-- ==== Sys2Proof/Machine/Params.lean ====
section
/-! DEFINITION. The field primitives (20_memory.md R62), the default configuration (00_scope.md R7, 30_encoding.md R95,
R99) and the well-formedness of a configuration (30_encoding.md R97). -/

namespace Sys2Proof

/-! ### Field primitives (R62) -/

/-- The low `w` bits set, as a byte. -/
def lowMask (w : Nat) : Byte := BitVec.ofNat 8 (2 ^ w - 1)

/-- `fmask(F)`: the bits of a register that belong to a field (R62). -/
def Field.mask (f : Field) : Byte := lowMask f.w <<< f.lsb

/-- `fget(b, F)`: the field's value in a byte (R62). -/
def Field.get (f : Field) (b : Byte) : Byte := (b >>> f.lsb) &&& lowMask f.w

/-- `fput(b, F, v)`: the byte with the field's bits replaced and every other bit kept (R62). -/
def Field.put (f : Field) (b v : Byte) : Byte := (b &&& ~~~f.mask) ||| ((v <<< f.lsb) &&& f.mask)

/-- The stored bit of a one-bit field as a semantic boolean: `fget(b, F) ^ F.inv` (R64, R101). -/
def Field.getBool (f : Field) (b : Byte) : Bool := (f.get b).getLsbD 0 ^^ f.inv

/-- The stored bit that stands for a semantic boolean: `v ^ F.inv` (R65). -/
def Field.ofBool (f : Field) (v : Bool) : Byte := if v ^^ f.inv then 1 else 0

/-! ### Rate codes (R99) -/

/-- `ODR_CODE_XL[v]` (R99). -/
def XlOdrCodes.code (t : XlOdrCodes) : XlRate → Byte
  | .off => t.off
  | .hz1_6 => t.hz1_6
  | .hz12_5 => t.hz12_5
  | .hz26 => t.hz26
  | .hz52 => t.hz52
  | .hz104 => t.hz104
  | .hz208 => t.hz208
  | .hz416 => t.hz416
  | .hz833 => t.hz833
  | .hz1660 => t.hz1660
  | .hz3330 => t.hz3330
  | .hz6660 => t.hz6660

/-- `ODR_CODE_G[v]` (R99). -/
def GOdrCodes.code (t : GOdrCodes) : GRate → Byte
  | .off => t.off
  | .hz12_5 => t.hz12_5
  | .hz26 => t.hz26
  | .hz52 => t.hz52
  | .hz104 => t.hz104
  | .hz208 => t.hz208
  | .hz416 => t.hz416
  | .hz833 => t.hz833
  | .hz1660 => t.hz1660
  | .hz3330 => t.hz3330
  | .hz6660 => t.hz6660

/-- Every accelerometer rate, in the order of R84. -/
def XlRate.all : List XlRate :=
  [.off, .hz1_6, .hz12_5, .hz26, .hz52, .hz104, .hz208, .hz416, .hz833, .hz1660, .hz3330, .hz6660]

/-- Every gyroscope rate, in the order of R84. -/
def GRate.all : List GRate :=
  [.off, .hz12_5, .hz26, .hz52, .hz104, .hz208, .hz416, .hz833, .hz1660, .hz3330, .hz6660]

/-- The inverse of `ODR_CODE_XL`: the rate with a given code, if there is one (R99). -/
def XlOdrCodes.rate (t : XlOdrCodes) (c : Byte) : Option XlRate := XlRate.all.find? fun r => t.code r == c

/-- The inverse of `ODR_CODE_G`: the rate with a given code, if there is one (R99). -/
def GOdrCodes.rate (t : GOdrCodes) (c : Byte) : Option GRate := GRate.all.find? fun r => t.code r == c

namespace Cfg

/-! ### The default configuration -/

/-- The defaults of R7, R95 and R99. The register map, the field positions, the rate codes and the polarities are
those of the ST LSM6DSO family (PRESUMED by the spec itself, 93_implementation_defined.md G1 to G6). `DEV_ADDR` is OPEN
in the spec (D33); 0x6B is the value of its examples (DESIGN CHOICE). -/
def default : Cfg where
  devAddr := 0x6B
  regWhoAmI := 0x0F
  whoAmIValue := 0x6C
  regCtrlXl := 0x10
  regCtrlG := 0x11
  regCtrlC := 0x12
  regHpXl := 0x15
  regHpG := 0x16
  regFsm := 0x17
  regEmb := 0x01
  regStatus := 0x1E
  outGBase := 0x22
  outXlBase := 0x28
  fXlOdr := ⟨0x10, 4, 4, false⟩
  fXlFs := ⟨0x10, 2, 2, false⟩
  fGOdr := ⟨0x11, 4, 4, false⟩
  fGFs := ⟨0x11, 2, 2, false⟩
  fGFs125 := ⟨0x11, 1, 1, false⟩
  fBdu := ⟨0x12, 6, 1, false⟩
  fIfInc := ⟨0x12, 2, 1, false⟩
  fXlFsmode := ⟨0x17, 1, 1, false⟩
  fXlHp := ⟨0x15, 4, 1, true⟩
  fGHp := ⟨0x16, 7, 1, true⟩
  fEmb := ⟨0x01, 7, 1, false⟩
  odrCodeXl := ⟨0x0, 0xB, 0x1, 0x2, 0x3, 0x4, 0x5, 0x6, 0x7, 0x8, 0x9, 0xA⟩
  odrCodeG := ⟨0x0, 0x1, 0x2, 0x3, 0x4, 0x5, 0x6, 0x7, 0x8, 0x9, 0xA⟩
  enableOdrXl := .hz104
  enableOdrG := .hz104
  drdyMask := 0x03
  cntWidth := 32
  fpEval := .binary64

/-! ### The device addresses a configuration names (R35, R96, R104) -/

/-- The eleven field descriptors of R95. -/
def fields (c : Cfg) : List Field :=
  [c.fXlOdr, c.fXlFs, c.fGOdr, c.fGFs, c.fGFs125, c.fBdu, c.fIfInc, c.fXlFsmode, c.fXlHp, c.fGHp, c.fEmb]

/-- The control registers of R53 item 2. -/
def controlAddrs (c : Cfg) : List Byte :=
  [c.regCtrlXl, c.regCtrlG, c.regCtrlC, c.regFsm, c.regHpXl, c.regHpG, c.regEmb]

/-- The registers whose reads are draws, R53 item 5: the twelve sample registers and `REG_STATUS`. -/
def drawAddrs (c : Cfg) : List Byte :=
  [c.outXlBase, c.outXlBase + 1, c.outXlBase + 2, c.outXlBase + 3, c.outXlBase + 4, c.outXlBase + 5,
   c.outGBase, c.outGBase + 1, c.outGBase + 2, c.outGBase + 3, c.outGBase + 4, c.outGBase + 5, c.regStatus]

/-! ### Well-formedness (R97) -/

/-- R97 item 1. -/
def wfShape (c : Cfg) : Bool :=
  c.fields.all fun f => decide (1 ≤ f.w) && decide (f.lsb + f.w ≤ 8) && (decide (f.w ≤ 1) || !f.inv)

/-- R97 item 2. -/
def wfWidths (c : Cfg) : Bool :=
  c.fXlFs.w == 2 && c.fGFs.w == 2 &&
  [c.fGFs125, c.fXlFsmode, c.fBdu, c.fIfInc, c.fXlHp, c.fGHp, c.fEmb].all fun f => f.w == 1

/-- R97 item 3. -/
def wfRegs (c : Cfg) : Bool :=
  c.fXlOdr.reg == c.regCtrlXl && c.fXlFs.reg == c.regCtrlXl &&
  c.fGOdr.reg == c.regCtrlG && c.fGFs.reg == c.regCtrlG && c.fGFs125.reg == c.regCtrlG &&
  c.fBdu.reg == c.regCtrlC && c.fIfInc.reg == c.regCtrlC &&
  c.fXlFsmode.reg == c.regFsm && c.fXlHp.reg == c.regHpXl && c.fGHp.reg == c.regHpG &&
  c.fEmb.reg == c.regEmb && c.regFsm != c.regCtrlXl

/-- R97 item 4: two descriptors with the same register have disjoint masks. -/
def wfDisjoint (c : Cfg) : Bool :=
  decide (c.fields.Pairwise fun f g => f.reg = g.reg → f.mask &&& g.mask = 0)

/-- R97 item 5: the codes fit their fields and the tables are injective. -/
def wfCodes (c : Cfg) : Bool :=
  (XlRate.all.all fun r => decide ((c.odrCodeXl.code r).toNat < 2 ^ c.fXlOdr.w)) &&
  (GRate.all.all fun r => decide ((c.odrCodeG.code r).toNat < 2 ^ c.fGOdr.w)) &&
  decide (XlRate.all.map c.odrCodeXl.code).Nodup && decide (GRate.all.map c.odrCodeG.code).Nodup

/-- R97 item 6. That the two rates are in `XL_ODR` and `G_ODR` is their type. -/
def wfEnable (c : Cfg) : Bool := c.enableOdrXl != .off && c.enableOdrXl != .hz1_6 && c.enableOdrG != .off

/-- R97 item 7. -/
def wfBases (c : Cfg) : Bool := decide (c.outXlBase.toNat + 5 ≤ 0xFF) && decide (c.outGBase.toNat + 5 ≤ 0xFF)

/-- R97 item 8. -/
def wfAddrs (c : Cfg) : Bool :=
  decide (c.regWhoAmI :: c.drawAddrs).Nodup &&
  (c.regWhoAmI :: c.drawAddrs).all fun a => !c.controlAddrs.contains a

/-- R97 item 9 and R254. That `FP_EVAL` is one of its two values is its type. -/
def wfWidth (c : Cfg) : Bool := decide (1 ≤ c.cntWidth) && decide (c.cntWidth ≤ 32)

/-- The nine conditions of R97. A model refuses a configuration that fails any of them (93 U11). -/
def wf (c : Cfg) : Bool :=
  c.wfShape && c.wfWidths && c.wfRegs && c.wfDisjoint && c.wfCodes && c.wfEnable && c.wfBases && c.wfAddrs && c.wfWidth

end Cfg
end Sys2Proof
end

== WHAT TO DO ==
Please, starting with the first line of the material above, write out each line exactly and finish on the line that includes "namespace Sys2Proof".

== RESULT OF THIS EXERCISE ==
-- ==== Sys2Proof/Machine/Params.lean ====
section
/-! DEFINITION. The field primitives (20_memory.md R62), the default configuration (00_scope.md R7, 30_encoding.md R95,
R99) and the well-formedness of a configuration (30_encoding.md R97). -/

namespace Sys2Proof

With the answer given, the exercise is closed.